**Exercise brief**
From the entries provided below, copy each line that contains the word "abbrev".

**Data**
○ ○ ○ ○ ○ ○ ○
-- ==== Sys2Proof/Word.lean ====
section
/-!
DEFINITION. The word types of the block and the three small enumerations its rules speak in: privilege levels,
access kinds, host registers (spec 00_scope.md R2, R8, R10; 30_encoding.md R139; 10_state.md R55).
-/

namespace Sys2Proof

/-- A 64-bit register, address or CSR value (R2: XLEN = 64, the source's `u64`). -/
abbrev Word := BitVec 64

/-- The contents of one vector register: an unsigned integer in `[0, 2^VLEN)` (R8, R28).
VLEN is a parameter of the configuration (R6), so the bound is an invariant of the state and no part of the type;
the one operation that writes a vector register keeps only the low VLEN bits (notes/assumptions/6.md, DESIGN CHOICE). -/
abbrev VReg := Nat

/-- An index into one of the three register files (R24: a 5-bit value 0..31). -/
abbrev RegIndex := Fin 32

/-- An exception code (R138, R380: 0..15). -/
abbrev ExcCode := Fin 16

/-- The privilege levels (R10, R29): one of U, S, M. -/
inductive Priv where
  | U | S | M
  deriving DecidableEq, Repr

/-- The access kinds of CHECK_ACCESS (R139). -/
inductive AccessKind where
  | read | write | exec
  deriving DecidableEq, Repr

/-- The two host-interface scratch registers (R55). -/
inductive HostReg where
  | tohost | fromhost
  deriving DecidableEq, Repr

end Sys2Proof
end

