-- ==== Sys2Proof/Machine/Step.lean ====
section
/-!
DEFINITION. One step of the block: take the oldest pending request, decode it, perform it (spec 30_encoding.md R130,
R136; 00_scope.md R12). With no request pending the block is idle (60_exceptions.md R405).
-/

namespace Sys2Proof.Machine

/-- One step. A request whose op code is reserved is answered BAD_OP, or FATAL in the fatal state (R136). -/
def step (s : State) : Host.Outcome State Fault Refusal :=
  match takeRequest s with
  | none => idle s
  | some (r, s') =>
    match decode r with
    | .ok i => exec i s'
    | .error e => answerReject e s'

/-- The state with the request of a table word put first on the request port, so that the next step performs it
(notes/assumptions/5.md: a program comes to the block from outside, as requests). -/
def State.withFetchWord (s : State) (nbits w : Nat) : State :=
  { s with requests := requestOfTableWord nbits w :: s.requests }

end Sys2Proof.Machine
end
○ ○ ○ ○ ○ ○ ○
**Exercise result**
abbrev Word := BitVec 64
abbrev VReg := Nat
abbrev RegIndex := Fin 32
abbrev ExcCode := Fin 16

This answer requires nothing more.